Los temores geopolíticos disminuyen, lo que provoca un ascenso del 5% del Bitcoin
El precio de Bitcoin subió bruscamente el 23 de marzo, pasando de 68.500 dólares a un máximo de 71.801 dólares en menos de una hora a medida que disminuían las tensiones geopolíticas. El catalizador fue un anuncio repentino del presidente de EE. UU. Trump que indicaba que los ataques militares planeados contra Irán se pospondrían durante cinco días. Esta desescalada revirtió la ansiedad del mercado que había impulsado a Bitcoin de 76.000 dólares a menos de 69.000 dólares en los cinco días anteriores.
El repunte de alivio del mercado se extendió más allá de las criptomonedas. Los precios del petróleo crudo WTI cayeron un 11% y el Brent un 8%, lo que provocó más de 62 millones de dólares en liquidaciones de contratos de futuros tokenizados. El sentimiento de aversión al riesgo también impulsó las acciones relacionadas con las criptomonedas, con el holding corporativo de Bitcoin Strategy (MSTR) ganando más del 3% y la bolsa Coinbase (COIN) subiendo aproximadamente un 2%.
Los técnicos señalan precaución a pesar de la recuperación de los 71.000 dólares
Aunque el rebote proporcionó un alivio a corto plazo, los indicadores técnicos subyacentes sugieren que la recuperación puede ser frágil. La acción actual del precio está formando un patrón de cuña compresiva que ha precedido a importantes caídas del mercado en dos ocasiones anteriores, en octubre de 2025 y enero de 2026. Además, la media móvil exponencial de 50 días continúa cotizando por debajo de la media de 200 días, lo que se interpreta ampliamente como una señal de tendencia bajista persistente.
El escepticismo también es evidente en el mercado de derivados.
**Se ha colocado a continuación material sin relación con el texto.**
-- ==== Sys2Proof/Machine/RegMap.lean ====
section
/-! DEFINITION. The register map (R27 and the register tables of every chapter): the physical address of each register
under its own name, and one row per register with its instances, its writable bits, its write-1-to-clear bits and its
reset value. Rows of on-chip memories are marked memory. -/
namespace Sys2Proof.Machine

/-- How a direct write of a register acts (the type codes of R12, and the conditions of the blocks' tables). -/
inductive RegKind where
  /-- the RW bits are set, the W1C bits cleared by ones (R12) -/
  | plain
  /-- a row of its own in the command table acts on it -/
  | own
  /-- RW bits and action bits together -/
  | ctrl
  /-- RWG: guarded by its complement (R15) -/
  | guarded
  /-- RWS: pending until a boundary (R12) -/
  | staged
  /-- on-chip memory -/
  | memory
  /-- written only while the field map is invalid (R114) -/
  | fieldMap
  /-- a ring's page or size, written while the ring is disabled (R159, R188, R365) -/
  | ring
  /-- written in the modes of R288 and R289 only -/
  | mirror
  /-- written as R312 allows -/
  | motion
  /-- written while the PTP slot is disabled (R362) -/
  | ptpSlot
  /-- the matrix back buffer (R463) -/
  | lampBuf
  deriving DecidableEq, Repr

/-- One register of the tables: `n` instances `stride` apart, each `n2` words `stride2` apart. -/
structure RegRow where
  base : Nat
  n : Nat
  stride : Nat
  n2 : Nat
  stride2 : Nat
  rw : Nat
  w1c : Nat
  reset : Nat
  kind : RegKind
  aon : Bool
  deriving DecidableEq, Repr

namespace Reg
En el intercambio Deribit, las opciones de venta, que se utilizan para apostar por las caídas de precios, continuaron negociándose con una prima significativa sobre las opciones de compra. Esto sugiere que los traders profesionales mantienen posiciones defensivas, viendo el repunte como una tregua temporal en lugar de un fondo estructural. La incertidumbre se amplificó por un informe contradictorio de la agencia de noticias iraní Fars, que negó que se hubieran producido conversaciones de desescalada, dejando a los inversores sopesar las narrativas contradictorias.